- EXERCISE DESCRIPTION
Within the data that follows, set down exactly the lines from the one containing "g.waitDue := by unfold Group.write; split <;> rfl" through the one containing "g.idleDue := by unfold Group.write; split <;> rfl", both ends included.

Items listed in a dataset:
........
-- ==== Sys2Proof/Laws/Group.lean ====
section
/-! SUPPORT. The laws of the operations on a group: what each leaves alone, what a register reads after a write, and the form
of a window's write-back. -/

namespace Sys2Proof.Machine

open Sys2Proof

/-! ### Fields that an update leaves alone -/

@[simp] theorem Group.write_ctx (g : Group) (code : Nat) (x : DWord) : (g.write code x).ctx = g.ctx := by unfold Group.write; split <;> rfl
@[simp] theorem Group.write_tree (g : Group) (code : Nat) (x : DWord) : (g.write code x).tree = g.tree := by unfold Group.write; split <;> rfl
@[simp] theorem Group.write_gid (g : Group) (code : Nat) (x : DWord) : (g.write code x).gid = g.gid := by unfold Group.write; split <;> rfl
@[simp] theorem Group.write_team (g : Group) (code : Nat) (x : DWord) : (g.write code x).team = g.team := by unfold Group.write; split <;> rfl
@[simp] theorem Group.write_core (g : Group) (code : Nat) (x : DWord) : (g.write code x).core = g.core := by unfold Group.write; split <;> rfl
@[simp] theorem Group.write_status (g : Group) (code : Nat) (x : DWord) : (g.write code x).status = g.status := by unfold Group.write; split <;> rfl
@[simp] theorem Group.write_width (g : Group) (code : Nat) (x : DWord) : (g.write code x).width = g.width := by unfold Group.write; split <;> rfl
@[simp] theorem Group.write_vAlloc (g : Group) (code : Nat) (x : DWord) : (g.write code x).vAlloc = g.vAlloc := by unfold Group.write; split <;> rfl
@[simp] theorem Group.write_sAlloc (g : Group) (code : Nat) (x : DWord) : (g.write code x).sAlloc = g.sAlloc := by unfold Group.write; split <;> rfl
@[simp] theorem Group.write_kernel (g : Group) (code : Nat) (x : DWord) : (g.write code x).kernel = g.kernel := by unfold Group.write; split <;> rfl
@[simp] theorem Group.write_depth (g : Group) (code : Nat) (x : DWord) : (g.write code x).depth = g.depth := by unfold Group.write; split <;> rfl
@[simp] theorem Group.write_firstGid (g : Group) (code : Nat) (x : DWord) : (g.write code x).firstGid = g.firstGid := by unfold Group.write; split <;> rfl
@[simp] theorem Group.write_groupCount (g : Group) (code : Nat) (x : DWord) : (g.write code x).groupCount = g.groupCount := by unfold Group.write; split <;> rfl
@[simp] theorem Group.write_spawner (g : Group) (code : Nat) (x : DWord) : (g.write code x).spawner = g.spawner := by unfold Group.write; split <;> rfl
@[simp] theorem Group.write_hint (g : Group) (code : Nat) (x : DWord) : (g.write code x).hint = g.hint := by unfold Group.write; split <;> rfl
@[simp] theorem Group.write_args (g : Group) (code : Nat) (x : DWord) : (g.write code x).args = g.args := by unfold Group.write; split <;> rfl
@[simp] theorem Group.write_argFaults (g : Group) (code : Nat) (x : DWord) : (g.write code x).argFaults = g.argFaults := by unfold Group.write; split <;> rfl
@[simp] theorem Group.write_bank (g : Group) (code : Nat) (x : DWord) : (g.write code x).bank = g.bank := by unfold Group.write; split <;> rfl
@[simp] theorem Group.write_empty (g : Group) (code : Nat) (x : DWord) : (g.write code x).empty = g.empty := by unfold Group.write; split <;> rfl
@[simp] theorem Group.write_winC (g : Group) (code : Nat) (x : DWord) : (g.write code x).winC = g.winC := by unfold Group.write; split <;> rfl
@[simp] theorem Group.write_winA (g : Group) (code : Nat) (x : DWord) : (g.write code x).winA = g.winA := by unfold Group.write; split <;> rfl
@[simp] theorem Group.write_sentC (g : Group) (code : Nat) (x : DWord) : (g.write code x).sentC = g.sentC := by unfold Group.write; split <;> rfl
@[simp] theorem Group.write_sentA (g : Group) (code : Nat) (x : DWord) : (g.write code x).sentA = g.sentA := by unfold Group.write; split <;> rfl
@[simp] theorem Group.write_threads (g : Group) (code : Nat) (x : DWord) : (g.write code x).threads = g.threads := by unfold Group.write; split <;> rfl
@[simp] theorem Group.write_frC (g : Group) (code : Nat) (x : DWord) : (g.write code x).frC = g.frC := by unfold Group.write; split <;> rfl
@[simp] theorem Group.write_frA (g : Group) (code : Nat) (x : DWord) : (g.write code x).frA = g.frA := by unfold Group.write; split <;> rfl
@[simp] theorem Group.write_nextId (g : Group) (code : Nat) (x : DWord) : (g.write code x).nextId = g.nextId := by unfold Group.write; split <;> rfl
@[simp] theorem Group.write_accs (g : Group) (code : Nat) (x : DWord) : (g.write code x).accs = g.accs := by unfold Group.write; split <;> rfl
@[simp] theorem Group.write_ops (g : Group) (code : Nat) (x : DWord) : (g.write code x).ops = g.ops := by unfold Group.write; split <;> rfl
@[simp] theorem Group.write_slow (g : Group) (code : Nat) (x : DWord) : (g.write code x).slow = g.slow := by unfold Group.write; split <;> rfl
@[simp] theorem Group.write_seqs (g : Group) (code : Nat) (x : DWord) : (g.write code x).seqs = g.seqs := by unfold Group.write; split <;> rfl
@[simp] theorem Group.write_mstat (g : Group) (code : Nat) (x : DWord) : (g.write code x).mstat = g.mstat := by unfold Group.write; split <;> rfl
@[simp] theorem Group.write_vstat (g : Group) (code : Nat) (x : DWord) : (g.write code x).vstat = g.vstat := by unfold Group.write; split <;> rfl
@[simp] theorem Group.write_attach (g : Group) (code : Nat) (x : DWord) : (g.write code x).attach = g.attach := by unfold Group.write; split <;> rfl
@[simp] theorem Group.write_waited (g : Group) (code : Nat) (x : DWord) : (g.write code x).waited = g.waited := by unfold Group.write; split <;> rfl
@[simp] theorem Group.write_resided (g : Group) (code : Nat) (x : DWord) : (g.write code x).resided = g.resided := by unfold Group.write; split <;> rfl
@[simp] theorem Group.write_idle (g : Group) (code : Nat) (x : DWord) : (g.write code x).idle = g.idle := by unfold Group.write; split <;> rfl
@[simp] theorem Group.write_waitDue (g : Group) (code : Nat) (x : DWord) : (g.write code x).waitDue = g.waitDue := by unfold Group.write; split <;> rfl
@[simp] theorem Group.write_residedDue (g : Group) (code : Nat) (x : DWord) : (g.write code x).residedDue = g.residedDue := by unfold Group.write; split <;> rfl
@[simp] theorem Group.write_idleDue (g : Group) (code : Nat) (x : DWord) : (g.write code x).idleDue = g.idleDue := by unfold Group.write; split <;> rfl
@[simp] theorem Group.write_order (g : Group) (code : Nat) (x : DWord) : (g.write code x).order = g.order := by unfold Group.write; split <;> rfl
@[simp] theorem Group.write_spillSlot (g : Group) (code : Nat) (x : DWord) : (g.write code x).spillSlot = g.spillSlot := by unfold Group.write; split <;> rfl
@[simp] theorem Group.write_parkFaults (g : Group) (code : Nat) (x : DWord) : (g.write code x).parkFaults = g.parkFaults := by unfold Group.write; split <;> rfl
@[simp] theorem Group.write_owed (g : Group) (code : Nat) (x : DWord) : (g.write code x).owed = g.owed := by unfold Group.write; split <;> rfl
........
- ANSWER BOX
@[simp] theorem Group.write_waitDue (g : Group) (code : Nat) (x : DWord) : (g.write code x).waitDue = g.waitDue := by unfold Group.write; split <;> rfl
@[simp] theorem Group.write_residedDue (g : Group) (code : Nat) (x : DWord) : (g.write code x).residedDue = g.residedDue := by unfold Group.write; split <;> rfl
@[simp] theorem Group.write_idleDue (g : Group) (code : Nat) (x : DWord) : (g.write code x).idleDue = g.idleDue := by unfold Group.write; split <;> rfl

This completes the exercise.